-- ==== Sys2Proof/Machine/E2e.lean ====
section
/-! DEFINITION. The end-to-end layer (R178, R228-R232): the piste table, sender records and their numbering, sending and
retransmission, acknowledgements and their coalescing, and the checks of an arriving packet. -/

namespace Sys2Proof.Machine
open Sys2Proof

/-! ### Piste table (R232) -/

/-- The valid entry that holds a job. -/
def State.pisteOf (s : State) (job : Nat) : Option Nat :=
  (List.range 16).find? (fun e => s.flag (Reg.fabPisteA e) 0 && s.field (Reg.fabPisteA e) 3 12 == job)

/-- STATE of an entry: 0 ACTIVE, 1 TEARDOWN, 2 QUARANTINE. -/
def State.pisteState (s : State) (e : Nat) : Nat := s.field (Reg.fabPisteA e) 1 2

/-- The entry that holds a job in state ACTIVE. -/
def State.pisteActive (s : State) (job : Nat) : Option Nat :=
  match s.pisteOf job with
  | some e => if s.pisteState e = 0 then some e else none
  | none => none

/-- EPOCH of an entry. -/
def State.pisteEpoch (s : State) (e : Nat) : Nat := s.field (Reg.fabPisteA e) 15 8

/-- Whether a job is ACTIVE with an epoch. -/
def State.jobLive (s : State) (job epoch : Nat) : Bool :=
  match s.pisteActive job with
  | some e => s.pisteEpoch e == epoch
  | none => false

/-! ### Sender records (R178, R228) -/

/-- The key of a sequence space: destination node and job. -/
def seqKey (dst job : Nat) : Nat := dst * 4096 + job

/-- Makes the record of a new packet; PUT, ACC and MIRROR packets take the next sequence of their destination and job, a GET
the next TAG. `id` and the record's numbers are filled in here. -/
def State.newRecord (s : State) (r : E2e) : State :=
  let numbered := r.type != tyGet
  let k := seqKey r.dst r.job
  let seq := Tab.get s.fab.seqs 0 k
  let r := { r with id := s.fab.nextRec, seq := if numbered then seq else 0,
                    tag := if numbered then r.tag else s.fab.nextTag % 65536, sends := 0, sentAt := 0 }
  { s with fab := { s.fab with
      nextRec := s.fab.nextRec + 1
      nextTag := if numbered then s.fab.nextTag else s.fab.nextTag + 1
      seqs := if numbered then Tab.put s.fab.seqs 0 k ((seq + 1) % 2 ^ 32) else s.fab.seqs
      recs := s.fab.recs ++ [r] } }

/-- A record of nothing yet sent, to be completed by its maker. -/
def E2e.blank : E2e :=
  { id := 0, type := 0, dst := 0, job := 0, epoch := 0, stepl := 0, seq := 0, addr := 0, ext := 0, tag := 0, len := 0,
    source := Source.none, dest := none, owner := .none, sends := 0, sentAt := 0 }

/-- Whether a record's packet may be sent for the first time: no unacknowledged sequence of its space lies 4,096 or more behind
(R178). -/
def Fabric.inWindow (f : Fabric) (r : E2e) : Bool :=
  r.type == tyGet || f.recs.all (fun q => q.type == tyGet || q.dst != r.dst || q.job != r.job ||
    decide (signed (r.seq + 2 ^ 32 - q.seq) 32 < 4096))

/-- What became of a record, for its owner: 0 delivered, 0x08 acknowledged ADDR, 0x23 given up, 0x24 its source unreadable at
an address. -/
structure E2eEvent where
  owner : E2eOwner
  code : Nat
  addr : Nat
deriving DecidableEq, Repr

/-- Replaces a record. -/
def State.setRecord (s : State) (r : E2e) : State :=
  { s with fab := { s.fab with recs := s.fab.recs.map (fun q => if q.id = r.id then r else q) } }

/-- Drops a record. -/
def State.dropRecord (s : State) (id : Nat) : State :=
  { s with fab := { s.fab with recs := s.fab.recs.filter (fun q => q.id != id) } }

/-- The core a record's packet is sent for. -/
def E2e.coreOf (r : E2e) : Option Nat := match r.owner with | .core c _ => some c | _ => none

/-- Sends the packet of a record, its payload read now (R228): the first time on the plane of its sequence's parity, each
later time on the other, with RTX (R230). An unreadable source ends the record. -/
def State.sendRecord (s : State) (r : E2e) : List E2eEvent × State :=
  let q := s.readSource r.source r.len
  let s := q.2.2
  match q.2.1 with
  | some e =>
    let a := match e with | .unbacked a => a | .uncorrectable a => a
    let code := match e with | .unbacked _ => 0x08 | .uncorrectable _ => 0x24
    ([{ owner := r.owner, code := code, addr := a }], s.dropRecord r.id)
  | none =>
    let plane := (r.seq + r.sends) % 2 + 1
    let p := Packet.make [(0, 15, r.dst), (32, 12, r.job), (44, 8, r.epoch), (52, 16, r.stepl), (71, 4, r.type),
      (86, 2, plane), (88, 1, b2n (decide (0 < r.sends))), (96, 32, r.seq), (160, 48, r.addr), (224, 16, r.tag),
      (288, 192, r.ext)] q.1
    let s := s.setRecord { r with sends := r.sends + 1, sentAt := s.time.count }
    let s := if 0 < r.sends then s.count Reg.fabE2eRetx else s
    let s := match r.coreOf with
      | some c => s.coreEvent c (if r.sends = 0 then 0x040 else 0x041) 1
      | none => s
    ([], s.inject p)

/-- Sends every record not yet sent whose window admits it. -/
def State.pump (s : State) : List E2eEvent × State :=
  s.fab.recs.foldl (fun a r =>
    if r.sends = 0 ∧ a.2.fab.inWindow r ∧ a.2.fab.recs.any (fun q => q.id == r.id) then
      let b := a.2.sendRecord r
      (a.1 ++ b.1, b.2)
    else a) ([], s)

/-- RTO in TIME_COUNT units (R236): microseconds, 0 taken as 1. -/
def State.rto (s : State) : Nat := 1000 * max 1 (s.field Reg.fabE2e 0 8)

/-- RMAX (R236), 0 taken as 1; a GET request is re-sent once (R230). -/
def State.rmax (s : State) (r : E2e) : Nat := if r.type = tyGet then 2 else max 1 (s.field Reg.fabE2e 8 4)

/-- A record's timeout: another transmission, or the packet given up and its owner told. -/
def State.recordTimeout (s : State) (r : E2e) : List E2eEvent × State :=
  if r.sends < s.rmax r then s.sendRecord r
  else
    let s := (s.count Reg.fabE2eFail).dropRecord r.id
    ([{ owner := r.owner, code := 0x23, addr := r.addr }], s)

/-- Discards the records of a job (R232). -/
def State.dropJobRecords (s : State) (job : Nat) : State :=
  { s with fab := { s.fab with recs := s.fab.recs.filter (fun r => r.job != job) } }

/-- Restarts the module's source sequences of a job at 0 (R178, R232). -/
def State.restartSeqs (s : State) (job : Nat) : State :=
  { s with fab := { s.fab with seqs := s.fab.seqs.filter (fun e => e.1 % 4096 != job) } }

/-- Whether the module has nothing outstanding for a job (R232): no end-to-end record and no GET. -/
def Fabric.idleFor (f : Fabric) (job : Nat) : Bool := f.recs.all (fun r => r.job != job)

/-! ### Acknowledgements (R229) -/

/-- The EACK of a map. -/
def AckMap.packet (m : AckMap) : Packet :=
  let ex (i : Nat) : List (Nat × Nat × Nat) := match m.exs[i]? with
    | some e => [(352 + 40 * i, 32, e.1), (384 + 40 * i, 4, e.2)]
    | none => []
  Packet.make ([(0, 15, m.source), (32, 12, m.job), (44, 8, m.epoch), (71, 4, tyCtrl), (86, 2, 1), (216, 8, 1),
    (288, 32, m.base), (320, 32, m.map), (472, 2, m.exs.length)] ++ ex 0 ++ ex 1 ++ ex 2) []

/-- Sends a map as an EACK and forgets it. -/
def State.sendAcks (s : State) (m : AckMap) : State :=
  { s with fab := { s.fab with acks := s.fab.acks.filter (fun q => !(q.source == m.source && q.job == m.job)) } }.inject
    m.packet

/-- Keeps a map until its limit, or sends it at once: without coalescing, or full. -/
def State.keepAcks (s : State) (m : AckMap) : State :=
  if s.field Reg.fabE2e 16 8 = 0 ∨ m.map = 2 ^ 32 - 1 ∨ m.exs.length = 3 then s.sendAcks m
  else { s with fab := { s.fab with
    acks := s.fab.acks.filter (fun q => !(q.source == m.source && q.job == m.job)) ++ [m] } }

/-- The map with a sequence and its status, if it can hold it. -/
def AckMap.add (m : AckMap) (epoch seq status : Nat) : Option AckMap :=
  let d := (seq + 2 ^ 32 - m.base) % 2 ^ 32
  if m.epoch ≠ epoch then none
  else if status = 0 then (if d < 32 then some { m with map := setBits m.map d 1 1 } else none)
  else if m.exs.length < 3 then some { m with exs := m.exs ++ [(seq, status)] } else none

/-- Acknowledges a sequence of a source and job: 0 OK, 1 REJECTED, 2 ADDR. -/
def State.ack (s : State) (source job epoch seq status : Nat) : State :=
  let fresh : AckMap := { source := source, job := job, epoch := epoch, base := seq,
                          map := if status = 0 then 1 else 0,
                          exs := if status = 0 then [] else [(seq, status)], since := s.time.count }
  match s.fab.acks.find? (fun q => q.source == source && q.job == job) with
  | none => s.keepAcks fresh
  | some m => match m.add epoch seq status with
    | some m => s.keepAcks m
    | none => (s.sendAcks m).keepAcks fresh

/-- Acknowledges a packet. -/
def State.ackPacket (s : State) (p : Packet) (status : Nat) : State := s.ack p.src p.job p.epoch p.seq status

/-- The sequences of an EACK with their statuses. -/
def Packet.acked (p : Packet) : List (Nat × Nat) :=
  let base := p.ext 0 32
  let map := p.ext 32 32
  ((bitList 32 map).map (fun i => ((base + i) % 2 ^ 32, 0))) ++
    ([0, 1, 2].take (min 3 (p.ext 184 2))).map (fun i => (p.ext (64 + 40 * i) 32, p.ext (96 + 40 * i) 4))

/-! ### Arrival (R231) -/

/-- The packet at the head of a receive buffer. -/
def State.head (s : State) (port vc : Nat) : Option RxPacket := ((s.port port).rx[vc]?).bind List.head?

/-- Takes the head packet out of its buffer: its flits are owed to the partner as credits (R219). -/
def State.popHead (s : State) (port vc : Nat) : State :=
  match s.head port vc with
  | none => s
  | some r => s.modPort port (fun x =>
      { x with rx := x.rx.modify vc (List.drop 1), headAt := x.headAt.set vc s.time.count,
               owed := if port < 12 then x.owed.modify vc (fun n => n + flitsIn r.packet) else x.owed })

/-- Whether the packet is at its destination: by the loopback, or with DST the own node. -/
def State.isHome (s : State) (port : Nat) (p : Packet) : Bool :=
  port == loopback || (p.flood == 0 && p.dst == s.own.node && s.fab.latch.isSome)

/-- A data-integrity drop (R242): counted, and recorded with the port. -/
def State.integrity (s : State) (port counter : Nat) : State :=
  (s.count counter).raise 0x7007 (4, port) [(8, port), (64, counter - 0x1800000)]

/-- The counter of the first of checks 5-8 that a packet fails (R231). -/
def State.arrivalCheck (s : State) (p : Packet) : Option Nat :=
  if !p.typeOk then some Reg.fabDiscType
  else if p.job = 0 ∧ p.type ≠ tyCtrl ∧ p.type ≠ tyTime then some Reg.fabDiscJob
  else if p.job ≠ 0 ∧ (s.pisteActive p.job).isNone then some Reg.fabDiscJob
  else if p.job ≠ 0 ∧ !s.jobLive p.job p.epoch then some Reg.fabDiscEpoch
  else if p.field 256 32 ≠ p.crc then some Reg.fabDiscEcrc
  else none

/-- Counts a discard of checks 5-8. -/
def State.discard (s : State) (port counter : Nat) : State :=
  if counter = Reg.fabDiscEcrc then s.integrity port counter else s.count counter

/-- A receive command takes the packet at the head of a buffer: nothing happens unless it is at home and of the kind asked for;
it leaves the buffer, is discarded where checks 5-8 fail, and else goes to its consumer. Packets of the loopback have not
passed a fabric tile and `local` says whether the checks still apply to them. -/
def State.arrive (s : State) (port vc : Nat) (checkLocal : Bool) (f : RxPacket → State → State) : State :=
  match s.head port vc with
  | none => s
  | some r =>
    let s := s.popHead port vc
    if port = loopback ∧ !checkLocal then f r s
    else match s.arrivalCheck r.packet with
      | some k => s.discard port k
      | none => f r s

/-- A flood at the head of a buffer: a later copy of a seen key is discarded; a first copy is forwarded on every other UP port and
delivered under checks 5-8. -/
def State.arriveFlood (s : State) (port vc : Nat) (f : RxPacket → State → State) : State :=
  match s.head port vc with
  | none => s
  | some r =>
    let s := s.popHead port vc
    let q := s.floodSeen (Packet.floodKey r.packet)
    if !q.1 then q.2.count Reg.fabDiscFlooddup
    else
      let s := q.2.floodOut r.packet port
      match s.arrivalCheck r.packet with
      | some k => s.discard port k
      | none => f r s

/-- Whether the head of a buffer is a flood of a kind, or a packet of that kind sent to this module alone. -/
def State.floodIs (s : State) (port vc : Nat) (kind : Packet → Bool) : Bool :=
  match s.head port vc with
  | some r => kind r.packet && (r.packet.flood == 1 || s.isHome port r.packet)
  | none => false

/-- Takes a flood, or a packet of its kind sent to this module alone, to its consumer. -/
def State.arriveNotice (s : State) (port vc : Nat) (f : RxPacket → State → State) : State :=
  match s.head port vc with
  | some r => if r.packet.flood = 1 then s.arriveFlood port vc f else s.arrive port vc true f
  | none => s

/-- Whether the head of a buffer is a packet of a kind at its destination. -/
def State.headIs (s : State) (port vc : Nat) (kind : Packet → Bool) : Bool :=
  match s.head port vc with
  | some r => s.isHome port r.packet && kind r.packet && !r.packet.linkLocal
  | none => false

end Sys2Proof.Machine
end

What needs to be done |
Everything above from the line with "def E2e.blank : E2e" to the line with "def Fabric.inWindow (f", both included, must be repeated exactly, and nothing outside that range.

Solution |
def E2e.blank : E2e :=
  { id := 0, type := 0, dst := 0, job := 0, epoch := 0, stepl := 0, seq := 0, addr := 0, ext := 0, tag := 0, len := 0,
    source := Source.none, dest := none, owner := .none, sends := 0, sentAt := 0 }

/-- Whether a record's packet may be sent for the first time: no unacknowledged sequence of its space lies 4,096 or more behind
(R178). -/
def Fabric.inWindow (f : Fabric) (r : E2e) : Bool :=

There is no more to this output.